I started using in California when I was 19 years old—my dad passed away when I was 17 and I just kind of fell into a bad crowd and started hanging out with the wrong people. My use started with just marijuana and alcohol, you know, smoking and drinking on the weekends for fun, but eventually I got into coke and it became an everyday habit for me. Things got really bad once coke was in the picture; I didn’t graduate high school, and before I knew it, ten years had just passed me by.
I came to New York in 1992 to try to escape my addictions. I thought if I could get away from California, away from the craziness, away from the same group of friends, I might have a chance. I bought a one-way ticket, and it really did work for a while. Once I was in New York, I started to get back on my feet. I even got off drugs for ten months; although I was still drinking alcohol, I wasn’t smoking pot or using coke. But I wasn’t committed to recovery, and pretty soon I was back to my old ways—just getting high, getting high, and getting high.
For a while I was a “functional addict,” but by September of 2008, I had stopped “functioning.” I couldn’t sleep and I couldn’t go to work. I was trapped in my kitchen, smoking coke. It was pathetic.
That was when my wife took my son and daughter and left—she couldn’t take it any more, and I don’t blame her. It was my rock bottom, watching them leave; I fell into a complete depression and I knew I had nothing left to lose. That’s when I took out the yellow pages. There I was, at 3AM, sprawled on my kitchen floor, calling up drug treatment centers. The folks at Phoenix House were the only ones who picked up the phone and listened.
I entered treatment at Phoenix House the next day, and I stayed there for a little over two years. The first 30 days were awful; I was cranky and I didn’t want to be there. I knew it was my choice, but I still hated it. When I finished induction I switched over to the Phoenix House Long Island City Center. There, I finally started seeing the bigger picture of treatment and recovery. There were something like 250 people in the center, all these colliding personalities, and the community kind of opened my eyes up and got me to where I could settle down with myself and truly see myself as I was.
I’ve always enjoyed drawing and painting; I studied art in college in California, but I never finished because of my drug use. At Phoenix House I started to bring those skills back, and I had the opportunity to paint some murals on the walls of the Long Island City Center. The murals were kind of a challenge to myself. I wanted to check and see if I had any skills left—I needed to see something of value in myself to understand what I was getting sober for. I was relieved to discover that I do still have that small artistic talent that God gave me, and these days I use it to further my recovery and support my inner self. I felt a real sense of accomplishment when a film I made of the mural won an award from the 2009 OASAS Recovery Fine Arts Festival. Plus, it was nice to leave something beautiful behind for the Phoenix House building, for future clients to enjoy.

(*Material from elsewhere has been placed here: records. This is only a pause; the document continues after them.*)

/-- Remove a cell. -/
def cellDrop : List Host.Cell → Nat → List Host.Cell
  | [], _ => []
  | (a, b) :: r, k => if a = k then r else (a, b) :: cellDrop r k

/-- Write a byte, keeping the canonical form. -/
def Memory.set (m : List Host.Cell) (a : Nat) (v : Byte) : List Host.Cell :=
  if v = Memory.unlisted then cellDrop m a else cellPut m a v

/-- Addresses strictly rising from above `lo`, and no cell equal to what an unlisted address reads as. -/
def Memory.wfFrom : Option Nat → List Host.Cell → Bool
  | _, [] => true
  | lo, (a, b) :: r =>
    (match lo with | none => true | some l => decide (l < a)) && b != Memory.unlisted && Memory.wfFrom (some a) r

/-- The canonical form of memory. -/
def Memory.wf (m : List Host.Cell) : Bool := Memory.wfFrom none m

/-- Write consecutive bytes. -/
def Memory.setBytes (m : List Host.Cell) (a : Nat) : List Byte → List Host.Cell
  | [] => m
  | b :: r => Memory.setBytes (Memory.set m a b) (a + 1) r

/-- Read `n` consecutive bytes. -/
def Memory.getBytes (m : List Host.Cell) (a : Nat) : Nat → List Byte
  | 0 => []
  | n + 1 => Memory.get m a :: Memory.getBytes m (a + 1) n

/-- Write consecutive bytes at once. -/
def Memory.setRange (m : List Host.Cell) (a : Nat) (l : List Byte) : List Host.Cell :=
  (m.filter fun (k, _) => decide (k < a)) ++
    ((l.zipIdx a).filterMap fun (b, k) => if b = Memory.unlisted then none else some (k, b)) ++
    (m.filter fun (k, _) => decide (a + l.length ≤ k))

/-! ### Sets of numbers kept sorted -/

def nsAdd : List Nat → Nat → List Nat
  | [], k => [k]
  | a :: r, k => if k < a then k :: a :: r else if k = a then a :: r else a :: nsAdd r k

def nsDel : List Nat → Nat → List Nat
  | [], _ => []
  | a :: r, k => if a = k then r else a :: nsDel r k

/-! ### The physical map (Table 5.6) -/

/-- Bits 47..0 of a physical address: the address in its package. -/
def localPa (pa : Nat) : Nat := pa % 2 ^ 48

/-- Bits 57..48: the package (R111). -/
def pkgOf (pa : Nat) : Nat := pa / 2 ^ 48

def isLocal (s : State) (pa : Nat) : Bool := pkgOf pa == s.pkg.toNat

/-- A physical address of this package from its local address. -/
def ownPa (s : State) (a : Nat) : Nat := s.pkg.toNat * 2 ^ 48 + a

def isHostPa (pa : Nat) : Bool := decide (2 ^ 47 ≤ localPa pa)

/-- The deep tier: LPDDR 6 and CXL. -/
def isDeepPa (pa : Nat) : Bool := decide (2 ^ 44 ≤ localPa pa) && decide (localPa pa < 2 ^ 46)

/-- Die scratchpad bytes that a die's combine unit holds, at the top (R113). -/
def CombUnit.held (c : CombUnit) : Nat := (256 * c.nt + 1024 * (c.na + c.ns) + 65535) / 65536 * 65536

/-- The tier of a range that lies in one populated row of Table 5.6 and outside the combine unit's bytes (R112, R113). Which parts of
another package are populated the spec does not tell: the model takes this package's own (DESIGN CHOICE, log 48). -/
def rangeTier (s : State) (pa len : Nat) : Option (BitVec 2) :=
  let a := localPa pa
  let e := a + len
  if e ≤ 0x7735940000 then some 0
  else if 0x10000000000 ≤ a ∧ e ≤ 0x10010000000 then
    let d := (a - 0x10000000000) / 0x4000000
    let hi := 0x10000000000 + (d + 1) * 0x4000000
    let free := hi - ((s.dies[d]?).map (·.comb.held)).getD 0
    if e ≤ hi ∧ (isLocal s pa = false ∨ e ≤ free) then some 3 else none
  else if 0x100000000000 ≤ a ∧ e ≤ 0x100000000000 + 0x77359400000 ∧ s.lpddr then some 1
  else if 0x200000000000 ≤ a ∧ e ≤ 0x400000000000 then
    let p := (a - 0x200000000000) / 0x40000000000
    let base := 0x200000000000 + p * 0x40000000000
    if e ≤ base + s.cxlCap.getD p 0 then some 2 else none
  else if 2 ^ 47 ≤ a ∧ e ≤ 2 ^ 48 then some 0
  else none
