-- ==== Sys2Proof/Machine/Engines.lean ====
section
/-! DEFINITION. The copy, reduction, combine, job and host-ring routines, the units that perform their commands, and the
interrupts that RINGADV sends (R258..R282, R339, R399..R402). -/

namespace Sys2Proof.Machine

/-! ### Owners -/

/-- How a command accesses memory: for its herd-context, or for a node of a kind that runs no core. -/
def ownerWho (s : State) (part node : Nat) (hc : Option Nat) : Who :=
  match hc with
  | none => ⟨part, some node, false⟩
  | some id => match s.hc? id with | some h => h.who s | none => Who.agent part

/-- Set CIR bits for a command at its completion: in the member's CIR, after retirement in the retirement CIR of a node
in COMMIT, else lost (R423). -/
def setCirAt (s : State) (hc : Option Nat) (mi part node : Nat) (b : Word) : State :=
  let late : State :=
    match s.node? part node with
    | some n => if n.state = .commit then s.modInst part node fun i => { i with retCir := i.retCir ||| b } else s
    | none => s
  match hc with
  | some id => match s.hc? id with
    | some h => if h.hstate = .done then late else setCir s id mi b
    | none => late
  | none => late

/-- Poison that a command has written to host memory is consumed at its completion, where its other CIR bits go (R421, R423). -/
def consumeAt (s : State) (hc : Option Nat) (mi part node : Nat) (t : Tag) : State :=
  let late : State :=
    match s.node? part node with
    | some n => if n.state = .commit then s.modInst part node fun i => { i with retCir := cirConsume i.retCir t } else s
    | none => s
  match hc with
  | some id => match s.hc? id with
    | some h => if h.hstate = .done then late else consumeCir s id mi t
    | none => late
  | none => late

/-- A plan from the checks of phase 1: the first fault, or what phase 2 does. -/
def planOf (x : Except Trap (State → State)) : NatPlan :=
  match x with
  | .error t => NatPlan.fail t
  | .ok f => NatPlan.simple none f

/-- F bits 3..2: the mode. -/
def RCall.mode (r : RCall) : Nat := r.f.f.toNat / 4

/-- The handle that field `j` names, with its number. -/
def RCall.handle (r : RCall) (c : Ctx) (j : Nat) : Nat × Handle :=
  let hn := r.resolved c.h j
  (hn, c.m.readH c.seed (c.ix 8) hn)

/-- Check `n` bytes at an offset of the page of the handle in field `j`: its physical address (R190). -/
def RCall.reach (r : RCall) (c : Ctx) (j : Nat) (a : Ask) (off : Int) (n al : Nat) : Except Trap Nat :=
  let (hn, h) := r.handle c j
  match handleFault h a off n al with
  | some k => .error (handleTrap c hn h a off n 0 0 k)
  | none => .ok (h.base.toNat + off.toNat)

/-- The trap of a virtual address that a routine translates by itself. -/
def vaTrap (c : Ctx) (va n : Nat) (i : BitVec 2) (f : WalkFail) : Trap :=
  memTrap f.1 c.slot (BitVec.ofNat 64 va) (memData0 n false false f.2 false false i.toNat 0) f.2

/-- The completion counter that Z and W name (R262): none for an add value of 0. -/
def RCall.counter (r : RCall) (c : Ctx) (add : Nat) : Except Trap (Option (Nat × Word)) :=
  if add = 0 then .ok none
  else
    let off : Int := ((((r.cap c.mi).w.val.extractLsb' 32 32).toNat : Nat) : Int)
    (r.reach c 2 .cadd off 8 8).map fun pa => some (pa, BitVec.ofNat 64 add)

Addiction is terrible because it forces you to burn bridges—I lost contact with a lot of good people, connections, and financial assets over the years. It would have been nice if I had had access to some sort of prevention program when I was a kid. Knowing what I know now might have put me in check and stopped a lot of my self-destruction. Luckily, treatment put a lot of things back together for me. My family is back together—my son is eight and my daughter is five, and they’re wonderful. I’m 41 now and I’m finally facing reality, working full-time, and supporting my family.
I hope my kids learn from my mistakes; I’m letting them know ahead of time about the pressures they’re going to face as they get older. There are a lot of young people who are already using drugs, but if those kids can be motivated to change their lifestyle early on, that would do a lot of damage control. No one should have to watch their life pass them by while on drugs. No one should give up. I haven’t given up, and I’m rebuilding myself and my life every day.